• _Exercise goal_: Check each line of the data for "directDecision", and copy the ones that have it.

[Stored data entries]

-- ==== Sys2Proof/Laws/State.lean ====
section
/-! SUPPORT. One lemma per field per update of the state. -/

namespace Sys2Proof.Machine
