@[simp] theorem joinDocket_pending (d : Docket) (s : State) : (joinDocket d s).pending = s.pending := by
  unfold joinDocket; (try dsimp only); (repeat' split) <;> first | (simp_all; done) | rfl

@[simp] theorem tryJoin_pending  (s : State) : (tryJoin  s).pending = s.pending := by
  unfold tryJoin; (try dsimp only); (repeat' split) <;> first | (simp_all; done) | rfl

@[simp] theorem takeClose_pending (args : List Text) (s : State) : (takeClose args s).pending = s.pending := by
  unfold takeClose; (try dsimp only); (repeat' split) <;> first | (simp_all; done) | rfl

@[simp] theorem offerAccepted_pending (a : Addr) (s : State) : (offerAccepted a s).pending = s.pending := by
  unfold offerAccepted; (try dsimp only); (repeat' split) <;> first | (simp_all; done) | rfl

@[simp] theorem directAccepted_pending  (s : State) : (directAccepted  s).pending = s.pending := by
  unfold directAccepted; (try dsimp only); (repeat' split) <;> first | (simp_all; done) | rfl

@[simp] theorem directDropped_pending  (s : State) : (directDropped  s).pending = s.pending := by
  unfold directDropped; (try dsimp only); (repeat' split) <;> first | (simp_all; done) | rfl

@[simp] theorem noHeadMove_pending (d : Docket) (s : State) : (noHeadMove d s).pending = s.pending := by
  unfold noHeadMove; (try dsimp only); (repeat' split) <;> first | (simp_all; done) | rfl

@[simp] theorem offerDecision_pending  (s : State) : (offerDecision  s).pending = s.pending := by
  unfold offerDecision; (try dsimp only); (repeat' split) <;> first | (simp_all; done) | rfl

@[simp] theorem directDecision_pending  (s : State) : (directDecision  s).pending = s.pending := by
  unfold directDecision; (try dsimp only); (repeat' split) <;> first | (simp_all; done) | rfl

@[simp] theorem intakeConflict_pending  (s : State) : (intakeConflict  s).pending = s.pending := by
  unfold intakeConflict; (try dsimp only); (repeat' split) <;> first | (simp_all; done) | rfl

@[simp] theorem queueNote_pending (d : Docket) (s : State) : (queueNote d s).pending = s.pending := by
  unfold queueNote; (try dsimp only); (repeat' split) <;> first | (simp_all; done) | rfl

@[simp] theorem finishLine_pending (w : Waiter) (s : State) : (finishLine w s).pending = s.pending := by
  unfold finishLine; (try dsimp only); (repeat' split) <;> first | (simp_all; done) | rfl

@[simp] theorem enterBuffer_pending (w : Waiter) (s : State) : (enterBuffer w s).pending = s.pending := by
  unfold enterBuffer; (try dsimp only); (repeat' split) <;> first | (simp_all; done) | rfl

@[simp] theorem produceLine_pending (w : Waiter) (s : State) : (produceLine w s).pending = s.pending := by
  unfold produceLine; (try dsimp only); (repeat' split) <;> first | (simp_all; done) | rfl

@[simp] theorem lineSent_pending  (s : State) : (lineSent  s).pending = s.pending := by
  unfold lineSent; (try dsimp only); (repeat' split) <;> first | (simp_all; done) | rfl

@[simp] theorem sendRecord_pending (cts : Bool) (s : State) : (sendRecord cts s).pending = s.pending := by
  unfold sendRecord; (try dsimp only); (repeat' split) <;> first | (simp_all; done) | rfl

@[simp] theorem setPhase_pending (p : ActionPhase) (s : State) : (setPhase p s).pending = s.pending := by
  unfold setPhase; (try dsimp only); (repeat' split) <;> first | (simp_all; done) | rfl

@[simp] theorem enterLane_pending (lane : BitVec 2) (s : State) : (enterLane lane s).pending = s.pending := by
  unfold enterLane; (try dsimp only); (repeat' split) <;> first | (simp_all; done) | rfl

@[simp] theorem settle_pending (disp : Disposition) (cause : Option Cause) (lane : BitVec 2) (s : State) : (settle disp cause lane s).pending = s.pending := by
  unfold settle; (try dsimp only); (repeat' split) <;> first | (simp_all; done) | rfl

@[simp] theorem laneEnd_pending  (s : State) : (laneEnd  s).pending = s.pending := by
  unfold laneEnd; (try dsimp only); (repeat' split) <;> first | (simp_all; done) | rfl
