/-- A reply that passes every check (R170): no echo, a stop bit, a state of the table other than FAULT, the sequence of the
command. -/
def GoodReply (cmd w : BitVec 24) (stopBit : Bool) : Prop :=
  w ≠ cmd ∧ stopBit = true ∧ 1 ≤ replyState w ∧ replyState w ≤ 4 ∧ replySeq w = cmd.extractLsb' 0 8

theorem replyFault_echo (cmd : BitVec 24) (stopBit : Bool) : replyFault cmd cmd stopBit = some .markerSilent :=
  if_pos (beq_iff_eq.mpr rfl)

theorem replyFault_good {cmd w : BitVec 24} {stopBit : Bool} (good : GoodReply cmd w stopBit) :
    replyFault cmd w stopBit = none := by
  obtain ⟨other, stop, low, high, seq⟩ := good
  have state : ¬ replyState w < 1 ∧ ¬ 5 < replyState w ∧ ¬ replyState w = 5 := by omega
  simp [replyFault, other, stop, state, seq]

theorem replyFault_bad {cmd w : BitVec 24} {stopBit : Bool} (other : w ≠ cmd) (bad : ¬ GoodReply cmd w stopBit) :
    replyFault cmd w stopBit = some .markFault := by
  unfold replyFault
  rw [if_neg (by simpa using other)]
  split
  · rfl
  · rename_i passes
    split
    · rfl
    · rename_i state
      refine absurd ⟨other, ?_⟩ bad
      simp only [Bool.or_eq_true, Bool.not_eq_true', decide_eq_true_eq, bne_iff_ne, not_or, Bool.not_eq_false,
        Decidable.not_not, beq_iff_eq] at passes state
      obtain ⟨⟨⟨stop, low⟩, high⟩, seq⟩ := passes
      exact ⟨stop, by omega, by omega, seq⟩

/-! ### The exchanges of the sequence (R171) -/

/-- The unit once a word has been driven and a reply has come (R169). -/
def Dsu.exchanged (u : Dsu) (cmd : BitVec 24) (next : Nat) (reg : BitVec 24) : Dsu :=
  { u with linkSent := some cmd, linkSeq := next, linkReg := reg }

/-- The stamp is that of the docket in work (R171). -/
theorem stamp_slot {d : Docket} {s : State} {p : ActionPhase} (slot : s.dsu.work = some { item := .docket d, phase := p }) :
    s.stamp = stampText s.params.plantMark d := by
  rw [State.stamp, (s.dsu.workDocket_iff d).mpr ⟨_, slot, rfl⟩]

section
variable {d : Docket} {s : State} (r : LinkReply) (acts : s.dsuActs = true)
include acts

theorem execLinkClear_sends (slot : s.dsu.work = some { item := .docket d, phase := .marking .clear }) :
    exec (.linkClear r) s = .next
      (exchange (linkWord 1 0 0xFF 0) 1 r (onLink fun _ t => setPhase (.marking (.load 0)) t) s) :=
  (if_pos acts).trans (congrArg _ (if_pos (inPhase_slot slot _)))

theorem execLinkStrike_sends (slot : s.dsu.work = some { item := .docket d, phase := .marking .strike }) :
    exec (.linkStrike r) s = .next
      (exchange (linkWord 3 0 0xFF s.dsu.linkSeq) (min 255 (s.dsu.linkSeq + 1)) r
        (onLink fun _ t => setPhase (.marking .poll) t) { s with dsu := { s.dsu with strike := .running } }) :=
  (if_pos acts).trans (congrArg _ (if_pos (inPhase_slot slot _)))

• _Answer section_:
@[simp] theorem directDecision_pending  (s : State) : (directDecision  s).pending = s.pending := by
  unfold directDecision; (try dsimp only); (repeat' split) <;> first | (simp_all; done) | rfl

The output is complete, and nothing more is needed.